Just one non-doomer's view-

 
At Wednesday, February 6, 2008 at 10:57:00 AM PST, Anonymous Anonymous said...

On site use of natural gas for space heating and water heating is much more thermodynamically efficient - and therefore releases much less CO2 - than the use of electricity from a power plant. The only exception to this that I've found is for space heating or cooling with an electric heat pump. Apparently electric heat pumps are so efficient that they use less energy using grid electricity than the energy used when burning natural gas on site. I have more to learn about these things!

Back to the more conventional choice of electric heat versus gas heat. If the power plant burns coal, then on site use of natural gas is 3 times more efficient.
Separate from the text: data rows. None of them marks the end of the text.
-- ==== Sys2Proof/Machine/Overlay.lean ====
section
/-! DEFINITION. The mode-register overlay multiplexer (41_mode_overlay.md R125 to R129): the one source of
every byte PMC writes to MODE1. -/

namespace Sys2Proof.Machine

/-- `overlay(sel, m)` (R125). -/
def overlay (c : Cfg) (sel : OverlaySel) (m : Byte) : Byte :=
  match sel with
  -- R126
  | .sleep => (m &&& ~~~ c.restartMask) ||| c.sleepMask
  -- R127
  | .restore => m
  -- R128
  | .restartAi => m ||| c.restartMask ||| c.aiMask
  -- R129
  | .reset => c.restartMask

end Sys2Proof.Machine
end

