/-! # What acceptance and a step can answer

Under a well-formed CFG acceptance never stops, and an answer stops only where nothing was asked. A contract violation
ends in IDLE; every other command starts its line. -/

section
namespace Sys2Proof.Machine

/-! ## A step under a well-formed CFG -/

/-- Every command has a next state (R95, R211). -/
theorem exec_exists_next {s : State} (hw : s.cfg.wf = true) (i : Instr) : ∃ t, exec i s = .next t := by
  obtain ⟨run, hrun⟩ := exec_eq_accept i
  rw [hrun]
  by_cases hi : s.st = .idle
  · exact ⟨_, accept_of_ready hw hi⟩
  · exact ⟨_, accept_of_busy hw hi⟩

/-- Of the events outside, only an answer that nobody asked for stops the machine (log 11). -/
theorem takeInput_next_or_unsolicited {s : State} (hw : s.cfg.wf = true) (i : Input) :
    (∃ t, takeInput s i = .next t) ∨
      (s.st = .idle ∧ (∃ y, i = .answer y) ∧ takeInput s i = .fault .unsolicitedAnswer) := by
  cases i with
  | offer w => exact .inl ⟨_, rfl⟩
  | lateAnswer y => exact .inl ⟨_, rfl⟩
  | blockReset => exact .inl ⟨_, rfl⟩
  | answer y =>
    rcases hr : s.request with _ | r
    · exact .inr ⟨s.request_eq_none_iff.1 hr, ⟨y, rfl⟩, respond_of_noRequest y hw hr⟩
    · exact .inl ⟨_, respond_of_request y hw hr⟩

/-- Settles O8: by the case split of a step into accepting a command, taking an event and waiting. -/
theorem stepStopsOnlyOnUnsolicitedAnswer : Obligations.StepStopsOnlyOnUnsolicitedAnswer := by
  intro s hw
  rcases step_cases s with ⟨w, ws, -, -, he⟩ | ⟨i, is, hc, hin, he⟩ | ⟨-, -, he⟩
  · exact .inl (he ▸ exec_exists_next (s := { s with offers := ws }) hw (decode w))
  · rw [he]
    refine (takeInput_next_or_unsolicited (s := { s with inputs := is }) hw i).imp_right ?_
    rintro ⟨hi, ⟨y, rfl⟩, hf⟩
    exact ⟨hi, hc.resolve_left (not_not_intro hi), ⟨y, is, hin⟩, hf⟩
  · exact .inl ⟨s, he⟩

/-! ## Contract violations -/

/-- A command that is no contract violation is running once it is accepted (R94). -/
theorem CommandRun.st_ne_idle {i : Instr} {run : State → State} (h : CommandRun i run)
    (hv : violatesContract i = false) (s : State) : (run s).st ≠ .idle := by
  cases h with
  | violation hviol => simp [hviol] at hv
  | reset => simp
  | init => simp
  | setfreq _ => simp
  | setpwm on off _ => cases hb : s.cfg.burst <;> simp [hb]
  | setthr pct _ => cases hb : s.cfg.burst <;> simp [hb]

/-- Settles O16: a run either completes at once as a violation or keeps RES, and then it starts its line. -/
theorem contractViolationsFailFast : Obligations.ContractViolationsFailFast := by
  intro s i ⟨hw, hi⟩
  obtain ⟨run, hrun, he⟩ := exec_eq_accept_run i
  rw [he, accept_of_ready hw hi]
  rcases hrun.violation_or_res_eq s.clearTrace with ⟨hv, ht⟩ | ⟨hv, hres⟩
  · exact ⟨fun _ => ⟨_, _, congrArg _ ht⟩, fun h => absurd hv (by simp [h])⟩
  · exact ⟨fun h => absurd hv (by simp [h]), fun _ => ⟨_, rfl, hrun.st_ne_idle hv _, hres⟩⟩
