-- ==== Sys2Proof/Machine/Moments.lean ====
section
/-! DEFINITION. Meanings: the node's own clocks and the rows of the step boundary (chapters 1 to 5, 8, 10). -/

namespace Sys2Proof.Machine

/-- ORDINARY_ADVANCE (R47): the tick that finds the phase at L - 1, and nothing at another phase or while HELD. What
waits for room stays due: a BEACON of this boundary may take the place first (R176; log 5). -/
def execOrdinaryAdvance (s : State) : Host.Outcome State Fault Refusal :=
  .next
    (let ready := s.settleMoment
     if ready.time.running ∧ ready.config.stepLength ≤ ready.time.phase + 1 then ready.settleClocks.endMoment.passTick
     else ready)

/-- TOMBSTONE_FREED (R24). -/
def execTombstoneFreed (s : State) : Host.Outcome State Fault Refusal := .next s.takeTombstones

/-- PASS_COMPLETE (R42), after step 1 of the pass start (R29). -/
def execPassComplete (s : State) : Host.Outcome State Fault Refusal := .next s.takeTombstones.completePass

/-- CYCLE_START (R72, R73): the cycle start that the counter has reached. -/
def execCycleStart (s : State) : Host.Outcome State Fault Refusal := .next s.takeCycleStart

/-- TRIGGER_SAMPLE (R83): the sample that the countdown has reached. -/
def execTriggerSample (levels : BitVec 8) (boundaryBetween : Bool) (s : State) : Host.Outcome State Fault Refusal :=
  .next
    (let ready := s.settle
     if ready.sampleDue then ready.sampleLines levels boundaryBetween else ready)

/-- PEER_SILENT (R146). -/
def execPeerSilent (s : State) : Host.Outcome State Fault Refusal := .next s.takePeerSilent

/-- PEER_GONE (R147), after step 1 of the pass start (R29). -/
def execPeerGone (s : State) : Host.Outcome State Fault Refusal := .next s.takeTombstones.takePeerGone

/-- BEACON_DUE (R174, R176), after step 1 of the pass start (R29). -/
def execBeaconDue (s : State) : Host.Outcome State Fault Refusal := .next s.takeTombstones.takeBeacon

end Sys2Proof.Machine
end

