/-- The output curve (R41): LINEAR gives the level, SQUARE level × level / 4095 rounded down; both keep 0 and 4095;
under SQUARE the levels 1..63 give 0 and 64 gives 1; it applies to the failsafe level as well, and offsets from the
count to 63 take duty 0. -/
def Obligations.OutputCurves : Prop :=
  (∀ level, OutputCurve.duty .linear level = level ∧ OutputCurve.duty .square level = level * level / 4095) ∧
    (∀ curve : OutputCurve, curve.duty 0 = 0 ∧ curve.duty 4095 = 4095 ∧ ∀ level ≤ 4095, curve.duty level ≤ 4095) ∧
    (∀ level, 1 ≤ level → level ≤ 63 → OutputCurve.duty .square level = 0) ∧ OutputCurve.duty .square 64 = 1 ∧
    (∀ (p : Pass) (c : NodeConfig) (i : Nat),
      (i < c.channelCount → (p.composed c i).duty = c.outputCurve.duty (p.composed c i).level) ∧
      (i < c.channelCount → p.failsafe = true → (p.composed c i).duty = c.outputCurve.duty c.failsafeLevel) ∧
      (c.channelCount ≤ i → (p.composed c i).duty = 0))

/-- CYCLE_START (R72, R73). Taken in LIVE, the pending set becomes active when it is fresh or the unit was zeroed, and
the active set stays otherwise; both marks are cleared. Taken in DARK, the active set is all zeros, the pending set is
kept and marked not fresh, zeroed is set, and every output is low at every count of the cycle. Nothing else changes,
and without a cycle start reached nothing happens (log 17). -/
def Obligations.CycleStarts : Prop :=
  ∀ s : State,
    ((s.pulse.running = false ∨ s.pulse.cycleDue = false) → exec .cycleStart s = .next s) ∧
    (s.pulse.running = true → s.pulse.cycleDue = true → s.pulse.live = true →
      exec .cycleStart s =
        .next
          { s with
            pulse :=
              { s.pulse with
                active := if s.pulse.fresh = true ∨ s.pulse.zeroed = true then s.pulse.pending else s.pulse.active
                fresh := false
                zeroed := false
                cycleDue := false } }) ∧
    (s.pulse.running = true → s.pulse.cycleDue = true → s.pulse.live = false →
      exec .cycleStart s =
        .next
          { s with
            pulse :=
              { s.pulse with
                active := List.replicate 64 0, fresh := false, zeroed := true, cycleDue := false } } ∧
      ∀ (t : State) (count : Nat) (up : Bool) (i : Nat), exec .cycleStart s = .next t →
        ({ t.pulse with counter := count, up := up } : PulseUnit).output t.config i = false)

/-- The high counts of one cycle (R69, R70): while HALTED every output is low; an output of duty 0 is low and one of
duty 4095 high at every count; of a duty u in 1..4094 an output is high in EDGE mode at each count c for which (c −
offset × stagger) mod 4096 is less than u, and in CENTRE mode at 4095 − u or above; so an EDGE cycle of 4096 counts has
u high counts whatever the stagger, and a CENTRE cycle of 4096 counts up and 4094 down has 2u + 1. -/
def Obligations.HighCountsOfACycle : Prop :=
  (∀ (p : PulseUnit) (c : NodeConfig) (i : Nat), p.running = false → p.output c i = false) ∧
  ∀ (p : PulseUnit) (c : NodeConfig) (i : Nat), p.running = true → i < 64 → c.stagger ≤ 63 →
    let u := p.active.getD i 0
    let high := fun (count : Nat) => ({ p with counter := count } : PulseUnit).output c i
    (u = 0 → ∀ count, high count = false) ∧
    (u = 4095 → ∀ count, high count = true) ∧
    (1 ≤ u → u ≤ 4094 →
      (∀ count, count < 4096 →
        (c.pwmMode = .edge → (high count = true ↔ ((count : Int) - i * c.stagger) % 4096 < u)) ∧
        (c.pwmMode = .centre → (high count = true ↔ 4095 - u ≤ count))) ∧
      (c.pwmMode = .edge → (List.range 4096).countP high = u) ∧
      (c.pwmMode = .centre →
        (List.range 4096).countP high + ((List.range 4094).map (· + 1)).countP high = 2 * u + 1))

/-- The PWM counter (R66, R67, R68): a tick of 1 µs holds 64, 32, 16 or 8 counts for a divider of 1, 2, 4 or 8; k
counts move it as k single counts do; a single count goes up by one from 0 to 4095 and wraps (EDGE), or turns at 4095
and at 0 (CENTRE). That a move is of many counts at once, and that reaching 0 leaves a cycle start to be taken, is log
17. -/
def Obligations.CounterMovesByCounts : Prop :=
  (∀ c : NodeConfig,
    (c.clockDivider = 1 → c.countsPerTick = 64) ∧ (c.clockDivider = 2 → c.countsPerTick = 32) ∧
      (c.clockDivider = 4 → c.countsPerTick = 16) ∧ (c.clockDivider = 8 → c.countsPerTick = 8)) ∧
  ∀ (p : PulseUnit) (k : Nat), p.counter < 4096 → k < 4096 →
    (p.up = true →
      p.advance .edge (k + 1) = (p.advance .edge k).advance .edge 1 ∧
      p.advance .edge 1 =
        (if p.counter = 4095 then { p with counter := 0, cycleDue := true }
         else { p with counter := p.counter + 1 })) ∧
    ((p.up = false → 1 ≤ p.counter ∧ p.counter ≤ 4094) →
      p.advance .centre (k + 1) = (p.advance .centre k).advance .centre 1 ∧
      p.advance .centre 1 =
        (if p.up then
          (if p.counter = 4095 then { p with counter := 4094, up := false }
           else { p with counter := p.counter + 1 })
         else if p.counter = 1 then { p with counter := 0, up := true, cycleDue := true }
         else { p with counter := p.counter - 1 }))
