-- ==== Sys2Proof/Laws/State.lean ====
section
/-! SUPPORT. One rewriting lemma for each field of the state after each replacement of a block. -/

namespace Sys2Proof.Machine

@[simp] theorem State.withTime_pending (s : State) (x : Timebase) : (s.withTime x).pending = s.pending := rfl
@[simp] theorem State.withTime_resetHeld (s : State) (x : Timebase) : (s.withTime x).resetHeld = s.resetHeld := rfl
@[simp] theorem State.withTime_loader (s : State) (x : Timebase) : (s.withTime x).loader = s.loader := rfl
@[simp] theorem State.withTime_config (s : State) (x : Timebase) : (s.withTime x).config = s.config := rfl
@[simp] theorem State.withTime_time (s : State) (x : Timebase) : (s.withTime x).time = x := rfl
@[simp] theorem State.withTime_table (s : State) (x : Timebase) : (s.withTime x).table = s.table := rfl
@[simp] theorem State.withTime_composer (s : State) (x : Timebase) : (s.withTime x).composer = s.composer := rfl
@[simp] theorem State.withTime_pulse (s : State) (x : Timebase) : (s.withTime x).pulse = s.pulse := rfl
@[simp] theorem State.withTime_trigger (s : State) (x : Timebase) : (s.withTime x).trigger = s.trigger := rfl
@[simp] theorem State.withTime_origins (s : State) (x : Timebase) : (s.withTime x).origins = s.origins := rfl
@[simp] theorem State.withTime_publications (s : State) (x : Timebase) : (s.withTime x).publications = s.publications := rfl
@[simp] theorem State.withTime_ring (s : State) (x : Timebase) : (s.withTime x).ring = s.ring := rfl
@[simp] theorem State.withTime_roster (s : State) (x : Timebase) : (s.withTime x).roster = s.roster := rfl
@[simp] theorem State.withTime_controller (s : State) (x : Timebase) : (s.withTime x).controller = s.controller := rfl
@[simp] theorem State.withTime_responder (s : State) (x : Timebase) : (s.withTime x).responder = s.responder := rfl
@[simp] theorem State.withTime_counters (s : State) (x : Timebase) : (s.withTime x).counters = s.counters := rfl
@[simp] theorem State.withTime_due (s : State) (x : Timebase) : (s.withTime x).due = s.due := rfl
@[simp] theorem State.withTime_now (s : State) (x : Timebase) : (s.withTime x).now = s.now := rfl
@[simp] theorem State.withTime_freeCount (s : State) (x : Timebase) : (s.withTime x).freeCount = s.freeCount := rfl

@[simp] theorem State.withTable_pending (s : State) (x : List Slot) : (s.withTable x).pending = s.pending := rfl
@[simp] theorem State.withTable_resetHeld (s : State) (x : List Slot) : (s.withTable x).resetHeld = s.resetHeld := rfl
@[simp] theorem State.withTable_loader (s : State) (x : List Slot) : (s.withTable x).loader = s.loader := rfl
@[simp] theorem State.withTable_config (s : State) (x : List Slot) : (s.withTable x).config = s.config := rfl
@[simp] theorem State.withTable_time (s : State) (x : List Slot) : (s.withTable x).time = s.time := rfl
@[simp] theorem State.withTable_table (s : State) (x : List Slot) : (s.withTable x).table = x := rfl
@[simp] theorem State.withTable_composer (s : State) (x : List Slot) : (s.withTable x).composer = s.composer := rfl
@[simp] theorem State.withTable_pulse (s : State) (x : List Slot) : (s.withTable x).pulse = s.pulse := rfl
@[simp] theorem State.withTable_trigger (s : State) (x : List Slot) : (s.withTable x).trigger = s.trigger := rfl
@[simp] theorem State.withTable_origins (s : State) (x : List Slot) : (s.withTable x).origins = s.origins := rfl
@[simp] theorem State.withTable_publications (s : State) (x : List Slot) : (s.withTable x).publications = s.publications := rfl
@[simp] theorem State.withTable_ring (s : State) (x : List Slot) : (s.withTable x).ring = s.ring := rfl
@[simp] theorem State.withTable_roster (s : State) (x : List Slot) : (s.withTable x).roster = s.roster := rfl
@[simp] theorem State.withTable_controller (s : State) (x : List Slot) : (s.withTable x).controller = s.controller := rfl
@[simp] theorem State.withTable_responder (s : State) (x : List Slot) : (s.withTable x).responder = s.responder := rfl
@[simp] theorem State.withTable_counters (s : State) (x : List Slot) : (s.withTable x).counters = s.counters := rfl
@[simp] theorem State.withTable_due (s : State) (x : List Slot) : (s.withTable x).due = s.due := rfl
@[simp] theorem State.withTable_now (s : State) (x : List Slot) : (s.withTable x).now = s.now := rfl
@[simp] theorem State.withTable_freeCount (s : State) (x : List Slot) : (s.withTable x).freeCount = s.freeCount := rfl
If the power plant burns natural gas using a combined cycle combustion engine, then on site use of natural gas is 2 times more efficient.

See this EPA site for details:
http://yosemite.epa.gov/gw/statepolicyactions.nsf/uniqueKeyLookup/MSTY5Q4KNU!OpenDocument&Click=

If we want to get REALLY efficient, then we start using hydrogen fuel cells. Initially hydrogen can be efficiently and easily reformed from natural gas. The fuel cell then uses the hydrogen to power the house. This would be the ideal way to use natural gas to power an electric heat pump.

To restate, reform natural gas on site to provide hydrogen to a fuel cell. Run the entire house on the fuel cell, including an electric heat pump for space conditioning.

Ideally we'd then use solar and wind power to electrolyze water to create the hydrogen for the fuel cell. This would replace the use of natural gas. Then we'd have zero emissions of any kind, CO2, NOX, SO2, etc.

If (when) we eliminate the insane subsidies that we give to coal, nuclear and oil industries and instead apply a fraction of those subsidies (say half) to solar, wind and fuel cells, we will have arrived. Our power will come from distributed, redundant, clean, safe fuel cells. Let us usher in the Hydrogen Economy now!